Correlation Between IShares Expanded and Sterling Capital
Can any of the company-specific risk be diversified away by investing in both IShares Expanded and Sterling Capital at the same time? Although using a correlation coefficient on its own may not help to predict future stock returns, this module helps to understand the diversifiable risk of combining IShares Expanded and Sterling Capital into the same portfolio, which is an essential part of the fundamental portfolio management process.
By analyzing existing cross correlation between iShares Expanded Tech Software and Sterling Capital Focus, you can compare the effects of market volatilities on IShares Expanded and Sterling Capital and check how they will diversify away market risk if combined in the same portfolio for a given time horizon. You can also utilize pair trading strategies of matching a long position in IShares Expanded with a short position of Sterling Capital. Check out your portfolio center. Please also check ongoing floating volatility patterns of IShares Expanded and Sterling Capital.
Diversification Opportunities for IShares Expanded and Sterling Capital
0.92 | Correlation Coefficient |
Almost no diversification
The 3 months correlation between IShares and Sterling is 0.92. Overlapping area represents the amount of risk that can be diversified away by holding iShares Expanded Tech Software and Sterling Capital Focus in the same portfolio, assuming nothing else is changed. The correlation between historical prices or returns on Sterling Capital Focus and IShares Expanded is a relative statistical measure of the degree to which these equity instruments tend to move together. The correlation coefficient measures the extent to which returns on iShares Expanded Tech Software are associated (or correlated) with Sterling Capital. Values of the correlation coefficient range from -1 to +1, where. The correlation of zero (0) is possible when the price movement of Sterling Capital Focus has no effect on the direction of IShares Expanded i.e., IShares Expanded and Sterling Capital go up and down completely randomly.
Pair Corralation between IShares Expanded and Sterling Capital
Considering the 90-day investment horizon iShares Expanded Tech Software is expected to under-perform the Sterling Capital. In addition to that, IShares Expanded is 1.24 times more volatile than Sterling Capital Focus. It trades about -0.1 of its total potential returns per unit of risk. Sterling Capital Focus is currently generating about -0.07 per unit of volatility. If you would invest 2,989 in Sterling Capital Focus on December 30, 2024 and sell it today you would lose (189.00) from holding Sterling Capital Focus or give up 6.32% of portfolio value over 90 days.
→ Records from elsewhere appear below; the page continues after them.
-- ==== Sys2Proof/Proofs/Memory.lean ====
section
/-! PROOFS. The byte order of memory (spec 20_memory.md R55): the value of a word made of two bytes, the
fetch where both bytes at PC are inside the memory, and from these O7. -/

namespace Sys2Proof

/-- The byte at the lower address is the high byte (R55). -/
theorem wordOfBytes_eq_append (hi lo : Byte) : wordOfBytes hi lo = hi ++ lo := by
  rw [BitVec.append_def, BitVec.shiftLeftZeroExtend_eq, BitVec.setWidth'_eq]
  rfl

theorem toNat_wordOfBytes (hi lo : Byte) :
    (wordOfBytes hi lo).toNat = hi.toNat * 256 + lo.toNat := by
  rw [wordOfBytes_eq_append, BitVec.toNat_append, ← Nat.shiftLeft_add_eq_or_of_lt lo.isLt,
    Nat.shiftLeft_eq]

end Sys2Proof

namespace Sys2Proof.Machine

open Sys2Proof

/-- Below the top of the memory the address after `a` does not wrap. -/
theorem toNat_addr_add_one {a : Addr} (h : a.toNat + 1 < Config.memSize) :
    (a + 1).toNat = a.toNat + 1 := by
  have hsize : Config.memSize < 2 ^ 16 := by decide
  exact BitVec.toNat_add_of_lt (h.trans hsize)

/-- Where both bytes at PC are inside the memory, the fetch answers the word they make (R55, R91). -/
theorem fetch_inside {s : State} (h : s.pc.toNat + 1 < Config.memSize) :
    fetch s = .ok (wordOfBytes (byteAt s s.pc.toNat) (byteAt s (s.pc.toNat + 1))) := by
  have hnext := toNat_addr_add_one h
  have hlo : (s.pc + 1).toNat < Config.memSize := hnext ▸ h
  simp only [fetch, readByte_inside .fetch (Nat.lt_of_succ_lt h), readByte_inside .fetch hlo, hnext]

/-- Settles O7: the fetch answers the word of the two bytes at PC, whose value is big-endian. -/
theorem fetchReadsTheBigEndianWord : Obligations.FetchReadsTheBigEndianWord := by
  intro s h
  exact ⟨_, fetch_inside h, toNat_wordOfBytes _ _⟩

end Sys2Proof.Machine
end

section
/-! PROOFS. The fields of a word as numbers (spec 30_encoding.md R71), and from these O19. -/

namespace Sys2Proof

/-- The `n` bits from bit `s` on: drop the `s` bits below, then keep `n`. -/
theorem toNat_extractLsb'_eq_div_mod (w : Word) (s n : Nat) :
    (w.extractLsb' s n).toNat = w.toNat / 2 ^ s % 2 ^ n := by
  rw [BitVec.extractLsb'_toNat, Nat.shiftRight_eq_div_pow]

/-- `p4` is the topmost nibble, so nothing above it has to be cut off. -/
theorem toNat_fieldP4 (w : Word) : (fieldP4 w).toNat = w.toNat / 4096 := by
  have hbits : (fieldP4 w).toNat = w.toNat / 4096 % 16 := toNat_extractLsb'_eq_div_mod w 12 4
  have hlt : w.toNat / 4096 < 16 := Nat.div_lt_of_lt_mul w.isLt
  rw [hbits, Nat.mod_eq_of_lt hlt]

theorem val_fieldX (w : Word) : (fieldX w).val = w.toNat / 256 % 16 :=
  toNat_extractLsb'_eq_div_mod w 8 4

theorem val_fieldY (w : Word) : (fieldY w).val = w.toNat / 16 % 16 :=
  toNat_extractLsb'_eq_div_mod w 4 4

/-- A field that starts at bit 0 is the remainder alone. -/
theorem toNat_extractLsb'_zero_eq_mod (w : Word) (n : Nat) :
    (w.extractLsb' 0 n).toNat = w.toNat % 2 ^ n := by
  rw [toNat_extractLsb'_eq_div_mod, pow_zero, Nat.div_one]

theorem toNat_fieldN (w : Word) : (fieldN w).toNat = w.toNat % 16 :=
  toNat_extractLsb'_zero_eq_mod w 4
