/-- The driver instruction a word would be by its opcode fields alone (Table 4.2). -/
def candidateDriver (w : Word) : Option Instr :=
  match (fld w 26 6).toNat with
  | 1 => decodeMajor01 w
  | 2 => some (.addi (fld w 21 5) (fld w 16 5) (fld w 0 16))
  | 3 => some (.andi (fld w 21 5) (fld w 16 5) (fld w 0 16))
  | 4 => some (.ori (fld w 21 5) (fld w 16 5) (fld w 0 16))
  | 5 => some (.xori (fld w 21 5) (fld w 16 5) (fld w 0 16))
  | 6 => decodeMajor06 w
  | 7 => some (.lih (fld w 21 5) (fld w 0 16))
  | 8 => some (.movk (fld w 21 5) (fld w 19 2) (fld w 0 16))
  | 9 => some (.cmp (fld w 23 3) (fld w 20 3) (fld w 15 5) (fld w 10 5))
  | 10 => some (.cmpi (fld w 23 3) (fld w 20 3) (fld w 15 5) (fld w 0 15))
  | 11 => some (.plog (fld w 23 3) (fld w 20 3) (fld w 17 3) (fld w 15 2) (fld w 14 1))
  | 12 => decodeMajor0C w
  | 13 => some (.br (fld w 23 3) (fld w 22 1) (fld w 0 22))
  | 14 => some (.call (fld w 0 22))
  | 15 => decodeMajor0F w
  | 16 => some (.dbnz (fld w 21 5) (fld w 0 16))
  | 17 => some (.lds (fld w 21 5) (fld w 16 5) (fld w 14 2) (fld w 0 14))
  | 18 => some (.sts (fld w 21 5) (fld w 16 5) (fld w 14 2) (fld w 0 14))
  | 19 => some (.ldg (fld w 21 5) (fld w 16 5) (fld w 14 2) (fld w 0 14))
  | 20 => some (.stg (fld w 21 5) (fld w 16 5) (fld w 14 2) (fld w 0 14))
  | 21 => some (.amo (fld w 21 5) (fld w 16 5) (fld w 11 5) (fld w 8 3) (fld w 6 1) (fld w 1 5))
  | 22 => decodeMajor16 w
  | 23 => decodeMajor17 w
  | 24 => decodeMajor18 w
  | 25 => decodeMajor19 w
  | 26 => decodeMajor1A w
  | 27 => decodeMajor1B w
  | 28 => decodeMajor1C w
  | 29 => decodeMajor1D w
  | 30 => decodeMajor1E w
  | 31 => decodeMajor1F w
  | 32 => decodeMajor20 w
  | 33 => decodeMajor21 w
  | 34 => decodeMajor22 w
  | _ => none

/-- The common micro-orders (Table 4.6). -/
def candidateCommon (w : Word) : Option Instr :=
  match (fld w 20 6).toNat with
  | 0 => some (.idle (fld w 28 4) (fld w 0 20))
  | 61 => some (.eloop (fld w 28 4) (fld w 18 2) (fld w 8 10))
  | 62 => some (.tkpush (fld w 28 4) (fld w 26 2) (fld w 17 3))
  | 63 => some (.notify (fld w 28 4) (fld w 26 2))
  | _ => none

/-- The micro-order a word would be in the matrix engine by its OP alone (Table 4.7). -/
def candidateMatrix (w : Word) : Option Instr :=
  match (fld w 20 6).toNat with
  | 1 => some (.mlds (fld w 28 4) (fld w 26 1) (fld w 8 4) (fld w 6 2) (fld w 0 1))
  | 2 => some (.mprom (fld w 28 4) (fld w 26 1) (fld w 8 6) (fld w 6 2))
  | 3 => some (.mmul (fld w 28 4) (fld w 26 1) (fld w 14 6) (fld w 8 4) (fld w 6 2))
  | 4 => some (.mmula (fld w 28 4) (fld w 26 1) (fld w 14 6) (fld w 8 6) (fld w 6 2))
  | 5 => some (.maff (fld w 28 4) (fld w 26 1) (fld w 14 6) (fld w 0 6))
  | 6 => some (.mzero (fld w 28 4) (fld w 26 1) (fld w 14 6))
  | 7 => some (.mcopy (fld w 28 4) (fld w 26 1) (fld w 14 6) (fld w 8 6))
  | 8 => some (.miter (fld w 28 4) (fld w 26 1) (fld w 14 6) (fld w 8 6) (fld w 6 2) (fld w 0 2))
  | 9 => if (fld w 4 1) = 1 then some (.mdrainRing (fld w 28 4) (fld w 26 1) (fld w 14 6) (fld w 8 4)) else some (.mdrainQueue (fld w 28 4) (fld w 26 1) (fld w 14 6) (fld w 0 2))
  | 10 => some (.mfill (fld w 28 4) (fld w 26 1) (fld w 14 6) (fld w 8 4) (fld w 0 1))
  | 11 => some (.mmark (fld w 28 4) (fld w 26 1) (fld w 14 6))
  | _ => candidateCommon w

/-- The micro-order a word would be in the vector engine by its OP alone (Table 4.9). -/
def candidateVector (w : Word) : Option Instr :=
  match (fld w 20 6).toNat with
  | 1 => some (.vadd (fld w 28 4) (fld w 26 1) (fld w 15 5) (fld w 10 5) (fld w 5 5) (fld w 2 3) (fld w 0 2))
  | 2 => some (.vsub (fld w 28 4) (fld w 26 1) (fld w 15 5) (fld w 10 5) (fld w 5 5) (fld w 2 3) (fld w 0 2))
  | 3 => some (.vmul (fld w 28 4) (fld w 26 1) (fld w 15 5) (fld w 10 5) (fld w 5 5) (fld w 2 3) (fld w 0 2))
  | 4 => some (.vmulz (fld w 28 4) (fld w 26 1) (fld w 15 5) (fld w 10 5) (fld w 5 5) (fld w 2 3) (fld w 0 2))
  | 5 => some (.vfma (fld w 28 4) (fld w 26 1) (fld w 15 5) (fld w 10 5) (fld w 5 5) (fld w 2 3) (fld w 0 2))
  | 6 => some (.vfms (fld w 28 4) (fld w 26 1) (fld w 15 5) (fld w 10 5) (fld w 5 5) (fld w 2 3) (fld w 0 2))
  | 7 => some (.vmin (fld w 28 4) (fld w 26 1) (fld w 15 5) (fld w 10 5) (fld w 5 5) (fld w 2 3) (fld w 0 2))
  | 8 => some (.vmax (fld w 28 4) (fld w 26 1) (fld w 15 5) (fld w 10 5) (fld w 5 5) (fld w 2 3) (fld w 0 2))
  | 9 => some (.vexp2 (fld w 28 4) (fld w 26 1) (fld w 15 5) (fld w 10 5) (fld w 2 3) (fld w 1 1))
  | 10 => some (.vlog2 (fld w 28 4) (fld w 26 1) (fld w 15 5) (fld w 10 5) (fld w 2 3) (fld w 1 1))
  | 11 => some (.vrcp (fld w 28 4) (fld w 26 1) (fld w 15 5) (fld w 10 5) (fld w 2 3) (fld w 1 1))
  | 12 => some (.vrsq (fld w 28 4) (fld w 26 1) (fld w 15 5) (fld w 10 5) (fld w 2 3) (fld w 1 1))
  | 13 => some (.vtanh (fld w 28 4) (fld w 26 1) (fld w 15 5) (fld w 10 5) (fld w 2 3) (fld w 1 1))
  | 14 => some (.vscl (fld w 28 4) (fld w 26 1) (fld w 15 5) (fld w 10 5) (fld w 0 10))
  | 15 => some (.vabs (fld w 28 4) (fld w 26 1) (fld w 15 5) (fld w 10 5) (fld w 2 3) (fld w 1 1))
  | 16 => some (.viadd (fld w 28 4) (fld w 26 1) (fld w 15 5) (fld w 10 5) (fld w 5 5) (fld w 2 3) (fld w 0 2))
  | 17 => some (.visub (fld w 28 4) (fld w 26 1) (fld w 15 5) (fld w 10 5) (fld w 5 5) (fld w 2 3) (fld w 0 2))
  | 18 => some (.vimul (fld w 28 4) (fld w 26 1) (fld w 15 5) (fld w 10 5) (fld w 5 5) (fld w 2 3) (fld w 0 2))
  | 19 => some (.vand (fld w 28 4) (fld w 26 1) (fld w 15 5) (fld w 10 5) (fld w 5 5) (fld w 2 3) (fld w 0 2))
  | 20 => some (.vor (fld w 28 4) (fld w 26 1) (fld w 15 5) (fld w 10 5) (fld w 5 5) (fld w 2 3) (fld w 0 2))
  | 21 => some (.vxor (fld w 28 4) (fld w 26 1) (fld w 15 5) (fld w 10 5) (fld w 5 5) (fld w 2 3) (fld w 0 2))
  | 22 => some (.vshl (fld w 28 4) (fld w 26 1) (fld w 15 5) (fld w 10 5) (fld w 5 5) (fld w 2 3) (fld w 0 2))
  | 23 => some (.vshr (fld w 28 4) (fld w 26 1) (fld w 15 5) (fld w 10 5) (fld w 5 5) (fld w 2 3) (fld w 0 2))
  | 24 => some (.vsra (fld w 28 4) (fld w 26 1) (fld w 15 5) (fld w 10 5) (fld w 5 5) (fld w 2 3) (fld w 0 2))
  | 25 => some (.vimin (fld w 28 4) (fld w 26 1) (fld w 15 5) (fld w 10 5) (fld w 5 5) (fld w 2 3) (fld w 0 2))
  | 26 => some (.vimax (fld w 28 4) (fld w 26 1) (fld w 15 5) (fld w 10 5) (fld w 5 5) (fld w 2 3) (fld w 0 2))
  | 27 => some (.vcmp (fld w 28 4) (fld w 26 1) (fld w 15 3) (fld w 10 5) (fld w 5 5) (fld w 2 3) (fld w 0 2))
  | 28 => some (.vsel (fld w 28 4) (fld w 26 1) (fld w 15 5) (fld w 10 5) (fld w 5 5) (fld w 2 3) (fld w 0 2))
  | 29 => some (.vmlog (fld w 28 4) (fld w 26 1) (fld w 15 3) (fld w 10 5) (fld w 5 5) (fld w 0 2))
  | 30 => some (.vcvt (fld w 28 4) (fld w 26 1) (fld w 15 5) (fld w 10 5) (fld w 3 3) (fld w 0 2))
  | 31 => some (.vqnt (fld w 28 4) (fld w 26 1) (fld w 15 5) (fld w 10 5) (fld w 6 4) (fld w 3 3) (fld w 2 1) (fld w 0 2))
  | 32 => some (.vdqnt (fld w 28 4) (fld w 26 1) (fld w 15 5) (fld w 10 5) (fld w 6 4) (fld w 3 3) (fld w 2 1))
  | 33 => some (.vhad (fld w 28 4) (fld w 26 1) (fld w 15 5) (fld w 10 5) (fld w 6 4) (fld w 3 3) (fld w 2 1))
  | 34 => some (.vrotr (fld w 28 4) (fld w 26 1) (fld w 15 5) (fld w 10 5) (fld w 0 10))
  | 35 => some (.vrotc (fld w 28 4) (fld w 26 1) (fld w 15 5) (fld w 10 5) (fld w 0 10))
  | 36 => some (.vbcr (fld w 28 4) (fld w 26 1) (fld w 15 5) (fld w 10 5) (fld w 0 10))
  | 37 => some (.vbcc (fld w 28 4) (fld w 26 1) (fld w 15 5) (fld w 10 5) (fld w 0 10))
  | 38 => some (.vredr (fld w 28 4) (fld w 26 1) (fld w 15 5) (fld w 10 5) (fld w 0 2))
  | 39 => some (.vredc (fld w 28 4) (fld w 26 1) (fld w 15 5) (fld w 10 5) (fld w 0 2))
  | 40 => some (.vmov (fld w 28 4) (fld w 26 1) (fld w 15 5) (fld w 10 5) (fld w 2 3) (fld w 1 1))
  | 41 => some (.vldi (fld w 28 4) (fld w 26 1) (fld w 15 5) (fld w 0 10))
  | 42 => some (.viota (fld w 28 4) (fld w 26 1) (fld w 15 5) (fld w 0 10))
  | 43 => some (.vloopb (fld w 28 4) (fld w 26 1) (fld w 15 5) (fld w 10 5) (fld w 0 10))
  | 44 => some (.vloope (fld w 28 4) (fld w 26 1))
  | 45 => some (.vexit (fld w 28 4) (fld w 26 1) (fld w 2 3))
  | 46 => some (.vflag (fld w 28 4) (fld w 26 1))
  | _ => candidateCommon w

/-- The micro-order a word would be in the load engine by its OP alone (Table 4.8). -/
def candidateLoad (w : Word) : Option Instr :=
  match (fld w 20 6).toNat with
  | 1 => some (.ldring (fld w 28 4) (fld w 26 2) (fld w 16 4) (fld w 13 3) (fld w 11 2) (fld w 10 1) (fld w 0 4))
  | 2 => some (.ldq (fld w 28 4) (fld w 26 2) (fld w 16 4) (fld w 13 3) (fld w 11 2) (fld w 10 1) (fld w 4 4) (fld w 0 4))
  | _ => candidateCommon w

/-- The micro-order a word would be in the store engine by its OP alone (Table 4.8). -/
def candidateStore (w : Word) : Option Instr :=
  match (fld w 20 6).toNat with
  | 1 => some (.stq (fld w 28 4) (fld w 26 2) (fld w 16 4) (fld w 13 3) (fld w 11 2) (fld w 10 1) (fld w 4 4) (fld w 0 4))
  | 2 => some (.string (fld w 28 4) (fld w 26 2) (fld w 16 4) (fld w 13 3) (fld w 11 2) (fld w 10 1) (fld w 8 2) (fld w 4 4) (fld w 0 4))
  | 3 => some (.supd (fld w 28 4) (fld w 26 2) (fld w 16 4) (fld w 13 3) (fld w 11 2) (fld w 10 1) (fld w 4 4) (fld w 0 4))
  | 4 => some (.sqnt (fld w 28 4) (fld w 26 2) (fld w 16 4) (fld w 13 3) (fld w 10 3) (fld w 8 2) (fld w 7 1) (fld w 5 2) (fld w 1 4))
  | _ => candidateCommon w

/-- The instruction a word would be in a stream by its opcode fields alone. -/
def candidate (st : Stream) (w : Word) : Option Instr :=
  match st with
  | .driver => candidateDriver w
  | .engine .load => candidateLoad w
  | .engine .matrix => candidateMatrix w
  | .engine .vector => candidateVector w
  | .engine .store => candidateStore w

/-- Whether stream `st` has the instruction with these operands. -/
def Instr.legalIn (st : Stream) (i : Instr) : Bool :=
  i.wellFormed &&
    match st, i.engine with
    | .driver, none => !i.common
    | .driver, some _ => false
    | .engine e, some e' => e = e'
    | .engine e, none => commonOk e i

/-- The instruction of a word in a stream, or why there is none (R64, R71). -/
def decode (st : Stream) (w : Word) : Except Reject Instr :=
  match candidate st w with
  | none => .error .reservedOpcode
  | some i =>
    if encode i ≠ some w then .error .nonzeroZeroField
    else if i.legalIn st then .ok i
    else .error .excludedField

/-- The first stream in which a word is an instruction, in the order driver, matrix, load, store, vector:
the same 32 bits can be an order of several engines. -/
def streamOf (w : Word) : Stream :=
  let ok := fun st => match decode st w with
    | .ok _ => true
    | .error _ => false
  if ok .driver then .driver
  else if ok (.engine .matrix) then .engine .matrix
  else if ok (.engine .load) then .engine .load
  else if ok (.engine .store) then .engine .store
  else .engine .vector

/-- The instruction the decoder reads from a table row's bits: one little-endian word, bit 0 its least
significant bit (R59). -/
def decodeTableWord (_nbits w : Nat) : Option Instr :=
  let w := BitVec.ofNat 32 w
  match decode (streamOf w) w with
  | .ok i => some i
  | .error _ => none

end Sys2Proof
end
Time Period | 3 Months [change] |
Direction | Moves Together |
Strength | Very Strong |
Accuracy | 100.0% |
Values | Daily Returns |
iShares Expanded Tech Software vs. Sterling Capital Focus
Performance |
Timeline |
iShares Expanded Tech |
Sterling Capital Focus |
IShares Expanded and Sterling Capital Volatility Contrast
Predicted Return Density |
Returns |
Pair Trading with IShares Expanded and Sterling Capital
The main advantage of trading using opposite IShares Expanded and Sterling Capital positions is that it hedges away some unsystematic risk. Because of two separate transactions, even if IShares Expanded position performs unexpectedly, Sterling Capital can make up some of the losses. Pair trading also minimizes risk from directional movements in the market. For example, if an entire industry or sector drops because of unexpected headlines, the short position in Sterling Capital will offset losses from the drop in Sterling Capital's long position.IShares Expanded vs. First Trust Technology | IShares Expanded vs. Fidelity MSCI Information | IShares Expanded vs. First Trust Nasdaq | IShares Expanded vs. iShares Global Tech |
Sterling Capital vs. Absolute Core Strategy | Sterling Capital vs. iShares ESG Advanced | Sterling Capital vs. PIMCO RAFI Dynamic | Sterling Capital vs. HCM Defender 100 |
Check out your portfolio center.Note that this page's information should be used as a complementary analysis to find the right mix of equity instruments to add to your existing portfolios or create a brand new portfolio. You can also try the Portfolio Comparator module to compare the composition, asset allocations and performance of any two portfolios in your account.